Work order:
Tally the lines below that hold the string "small", and give only the tally.

[Opening Data listing section]

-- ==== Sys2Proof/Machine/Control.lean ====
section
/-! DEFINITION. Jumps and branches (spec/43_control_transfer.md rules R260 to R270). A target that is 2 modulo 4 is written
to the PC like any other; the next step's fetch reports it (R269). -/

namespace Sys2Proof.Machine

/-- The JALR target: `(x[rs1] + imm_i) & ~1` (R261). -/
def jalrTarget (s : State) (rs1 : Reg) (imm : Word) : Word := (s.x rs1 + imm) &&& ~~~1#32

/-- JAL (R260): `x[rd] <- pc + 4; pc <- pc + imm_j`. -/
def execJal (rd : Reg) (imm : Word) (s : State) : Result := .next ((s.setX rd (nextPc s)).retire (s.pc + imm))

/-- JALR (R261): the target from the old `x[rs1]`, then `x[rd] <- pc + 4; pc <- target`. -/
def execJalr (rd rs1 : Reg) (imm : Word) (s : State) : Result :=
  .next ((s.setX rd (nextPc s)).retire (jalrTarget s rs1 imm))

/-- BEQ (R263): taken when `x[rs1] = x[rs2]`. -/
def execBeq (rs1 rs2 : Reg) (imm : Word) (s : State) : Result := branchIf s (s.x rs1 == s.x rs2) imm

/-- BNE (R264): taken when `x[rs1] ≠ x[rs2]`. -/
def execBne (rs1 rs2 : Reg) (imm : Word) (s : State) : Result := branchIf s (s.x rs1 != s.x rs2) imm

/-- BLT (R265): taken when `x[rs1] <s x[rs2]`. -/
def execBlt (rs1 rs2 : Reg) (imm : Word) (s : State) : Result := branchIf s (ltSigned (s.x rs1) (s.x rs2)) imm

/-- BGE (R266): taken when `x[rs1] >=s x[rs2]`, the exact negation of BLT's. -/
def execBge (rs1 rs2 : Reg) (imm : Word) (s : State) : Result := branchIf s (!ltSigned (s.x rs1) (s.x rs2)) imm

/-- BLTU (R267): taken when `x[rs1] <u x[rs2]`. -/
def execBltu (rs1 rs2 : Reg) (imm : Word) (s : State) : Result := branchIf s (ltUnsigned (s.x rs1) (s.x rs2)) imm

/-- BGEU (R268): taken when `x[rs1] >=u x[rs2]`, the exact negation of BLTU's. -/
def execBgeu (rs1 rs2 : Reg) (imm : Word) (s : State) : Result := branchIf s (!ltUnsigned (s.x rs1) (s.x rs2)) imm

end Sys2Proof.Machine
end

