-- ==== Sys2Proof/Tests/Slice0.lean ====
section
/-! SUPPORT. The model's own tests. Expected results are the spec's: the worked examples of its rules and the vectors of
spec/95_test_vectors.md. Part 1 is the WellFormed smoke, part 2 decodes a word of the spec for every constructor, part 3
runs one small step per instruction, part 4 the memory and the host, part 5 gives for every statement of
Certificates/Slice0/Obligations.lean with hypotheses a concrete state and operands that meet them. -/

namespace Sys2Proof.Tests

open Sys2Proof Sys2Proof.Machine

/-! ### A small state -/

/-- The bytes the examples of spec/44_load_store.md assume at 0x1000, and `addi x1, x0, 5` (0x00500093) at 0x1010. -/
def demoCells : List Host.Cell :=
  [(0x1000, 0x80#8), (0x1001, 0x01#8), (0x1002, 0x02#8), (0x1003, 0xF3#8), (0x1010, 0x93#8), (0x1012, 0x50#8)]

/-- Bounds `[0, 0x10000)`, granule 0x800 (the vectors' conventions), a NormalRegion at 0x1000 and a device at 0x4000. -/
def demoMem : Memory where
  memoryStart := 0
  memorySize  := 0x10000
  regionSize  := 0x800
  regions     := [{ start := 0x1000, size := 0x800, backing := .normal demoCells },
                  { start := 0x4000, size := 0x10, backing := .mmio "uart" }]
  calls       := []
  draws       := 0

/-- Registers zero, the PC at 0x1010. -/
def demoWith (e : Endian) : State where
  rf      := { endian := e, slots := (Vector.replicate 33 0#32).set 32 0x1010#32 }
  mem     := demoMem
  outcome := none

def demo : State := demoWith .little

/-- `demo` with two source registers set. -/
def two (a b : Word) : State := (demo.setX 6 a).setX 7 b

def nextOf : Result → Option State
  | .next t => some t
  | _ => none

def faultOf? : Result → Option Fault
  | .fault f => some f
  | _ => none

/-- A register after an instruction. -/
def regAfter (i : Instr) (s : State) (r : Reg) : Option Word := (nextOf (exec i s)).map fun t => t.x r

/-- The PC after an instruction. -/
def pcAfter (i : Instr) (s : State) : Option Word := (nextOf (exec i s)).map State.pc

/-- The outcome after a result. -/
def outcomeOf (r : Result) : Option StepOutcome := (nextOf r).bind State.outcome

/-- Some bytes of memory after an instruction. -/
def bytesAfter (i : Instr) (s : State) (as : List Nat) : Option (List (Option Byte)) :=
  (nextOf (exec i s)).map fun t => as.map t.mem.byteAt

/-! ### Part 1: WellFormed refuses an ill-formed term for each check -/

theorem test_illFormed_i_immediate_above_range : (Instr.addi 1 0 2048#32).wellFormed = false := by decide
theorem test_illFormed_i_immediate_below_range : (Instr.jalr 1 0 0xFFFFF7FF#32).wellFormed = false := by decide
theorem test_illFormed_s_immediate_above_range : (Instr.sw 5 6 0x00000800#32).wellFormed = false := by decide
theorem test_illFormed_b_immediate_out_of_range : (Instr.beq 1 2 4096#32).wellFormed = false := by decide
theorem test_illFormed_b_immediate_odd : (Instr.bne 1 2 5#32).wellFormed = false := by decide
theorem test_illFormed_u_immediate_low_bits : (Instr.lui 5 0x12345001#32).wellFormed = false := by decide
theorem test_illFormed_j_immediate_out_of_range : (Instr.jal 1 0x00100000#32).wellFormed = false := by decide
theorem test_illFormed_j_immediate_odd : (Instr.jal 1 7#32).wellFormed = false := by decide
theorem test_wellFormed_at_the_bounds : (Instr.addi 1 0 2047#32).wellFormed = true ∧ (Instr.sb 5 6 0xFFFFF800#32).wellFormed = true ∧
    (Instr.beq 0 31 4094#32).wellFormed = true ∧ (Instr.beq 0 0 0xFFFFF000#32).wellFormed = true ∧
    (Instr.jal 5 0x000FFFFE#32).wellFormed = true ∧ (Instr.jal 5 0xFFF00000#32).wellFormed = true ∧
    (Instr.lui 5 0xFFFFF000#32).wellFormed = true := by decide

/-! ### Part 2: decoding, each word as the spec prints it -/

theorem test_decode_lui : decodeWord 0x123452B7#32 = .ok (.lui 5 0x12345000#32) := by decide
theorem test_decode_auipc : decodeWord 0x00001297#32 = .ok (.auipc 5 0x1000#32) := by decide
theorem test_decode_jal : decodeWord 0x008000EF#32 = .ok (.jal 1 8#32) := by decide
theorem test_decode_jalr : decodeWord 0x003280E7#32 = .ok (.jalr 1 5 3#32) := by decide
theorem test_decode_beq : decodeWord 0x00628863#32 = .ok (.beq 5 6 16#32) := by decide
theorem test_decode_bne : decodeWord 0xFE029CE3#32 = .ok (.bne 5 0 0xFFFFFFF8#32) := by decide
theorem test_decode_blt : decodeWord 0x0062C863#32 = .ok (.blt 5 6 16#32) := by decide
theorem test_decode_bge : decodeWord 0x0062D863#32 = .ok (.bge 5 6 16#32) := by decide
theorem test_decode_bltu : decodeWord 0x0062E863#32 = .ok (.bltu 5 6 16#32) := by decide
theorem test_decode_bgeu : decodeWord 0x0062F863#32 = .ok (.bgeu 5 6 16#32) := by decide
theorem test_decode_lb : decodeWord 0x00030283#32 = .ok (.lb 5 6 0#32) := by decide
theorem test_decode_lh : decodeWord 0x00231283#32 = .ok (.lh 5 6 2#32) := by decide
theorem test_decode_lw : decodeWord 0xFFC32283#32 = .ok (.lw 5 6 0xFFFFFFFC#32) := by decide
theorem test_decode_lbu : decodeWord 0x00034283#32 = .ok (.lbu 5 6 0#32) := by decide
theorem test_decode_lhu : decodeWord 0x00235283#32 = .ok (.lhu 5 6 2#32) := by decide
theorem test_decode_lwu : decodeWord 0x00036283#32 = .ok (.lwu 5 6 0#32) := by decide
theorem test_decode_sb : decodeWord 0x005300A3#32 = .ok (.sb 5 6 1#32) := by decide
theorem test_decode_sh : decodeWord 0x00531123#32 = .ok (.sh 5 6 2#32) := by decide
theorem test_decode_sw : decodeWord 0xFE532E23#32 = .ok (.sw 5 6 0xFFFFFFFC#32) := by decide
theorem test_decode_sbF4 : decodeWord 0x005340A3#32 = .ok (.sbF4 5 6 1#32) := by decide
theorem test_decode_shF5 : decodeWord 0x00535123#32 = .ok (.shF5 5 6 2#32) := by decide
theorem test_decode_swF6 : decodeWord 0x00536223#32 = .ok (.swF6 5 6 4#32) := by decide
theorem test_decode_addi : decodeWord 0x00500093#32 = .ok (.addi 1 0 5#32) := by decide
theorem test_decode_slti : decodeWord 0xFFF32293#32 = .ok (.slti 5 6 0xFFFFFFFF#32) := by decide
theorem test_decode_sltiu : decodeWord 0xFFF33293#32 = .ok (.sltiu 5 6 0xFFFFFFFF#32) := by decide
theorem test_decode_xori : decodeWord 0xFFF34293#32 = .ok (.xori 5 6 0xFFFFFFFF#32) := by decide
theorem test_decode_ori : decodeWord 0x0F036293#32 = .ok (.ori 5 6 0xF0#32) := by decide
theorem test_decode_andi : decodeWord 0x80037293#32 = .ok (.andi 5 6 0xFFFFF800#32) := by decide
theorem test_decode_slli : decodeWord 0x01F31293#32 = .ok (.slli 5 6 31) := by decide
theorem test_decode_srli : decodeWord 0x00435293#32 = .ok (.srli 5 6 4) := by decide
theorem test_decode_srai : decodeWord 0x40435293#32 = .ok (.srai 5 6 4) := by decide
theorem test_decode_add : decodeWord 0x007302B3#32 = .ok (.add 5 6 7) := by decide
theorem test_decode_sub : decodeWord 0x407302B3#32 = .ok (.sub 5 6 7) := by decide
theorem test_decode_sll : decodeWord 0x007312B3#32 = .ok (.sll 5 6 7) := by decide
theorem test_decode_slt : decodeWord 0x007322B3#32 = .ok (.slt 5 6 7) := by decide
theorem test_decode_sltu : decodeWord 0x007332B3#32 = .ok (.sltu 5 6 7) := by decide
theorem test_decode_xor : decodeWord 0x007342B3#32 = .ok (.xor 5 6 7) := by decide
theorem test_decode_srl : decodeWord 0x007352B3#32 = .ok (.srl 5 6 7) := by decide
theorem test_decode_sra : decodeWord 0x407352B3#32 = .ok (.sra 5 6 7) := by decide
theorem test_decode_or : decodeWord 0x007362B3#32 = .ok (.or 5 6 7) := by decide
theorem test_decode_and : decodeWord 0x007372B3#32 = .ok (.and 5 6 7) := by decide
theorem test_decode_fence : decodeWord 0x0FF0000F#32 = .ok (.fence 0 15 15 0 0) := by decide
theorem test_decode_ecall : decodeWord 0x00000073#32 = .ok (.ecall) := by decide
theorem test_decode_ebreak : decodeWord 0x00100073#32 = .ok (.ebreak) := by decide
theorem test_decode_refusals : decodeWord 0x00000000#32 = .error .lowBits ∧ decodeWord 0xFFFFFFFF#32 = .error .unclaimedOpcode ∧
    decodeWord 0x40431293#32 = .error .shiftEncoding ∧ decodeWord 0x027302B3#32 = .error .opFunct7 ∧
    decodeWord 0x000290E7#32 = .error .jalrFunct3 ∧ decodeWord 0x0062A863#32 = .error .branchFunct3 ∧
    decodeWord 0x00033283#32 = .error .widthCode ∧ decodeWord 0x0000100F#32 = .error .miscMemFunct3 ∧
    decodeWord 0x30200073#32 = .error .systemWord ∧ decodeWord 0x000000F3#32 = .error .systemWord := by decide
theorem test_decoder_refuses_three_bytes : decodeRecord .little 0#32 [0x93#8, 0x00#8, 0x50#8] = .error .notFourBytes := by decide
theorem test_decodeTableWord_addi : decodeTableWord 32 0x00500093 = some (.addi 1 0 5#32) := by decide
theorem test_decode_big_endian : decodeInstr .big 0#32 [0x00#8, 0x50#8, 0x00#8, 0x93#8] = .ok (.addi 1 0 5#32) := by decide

[Closing Data listing section]

Answer space:
2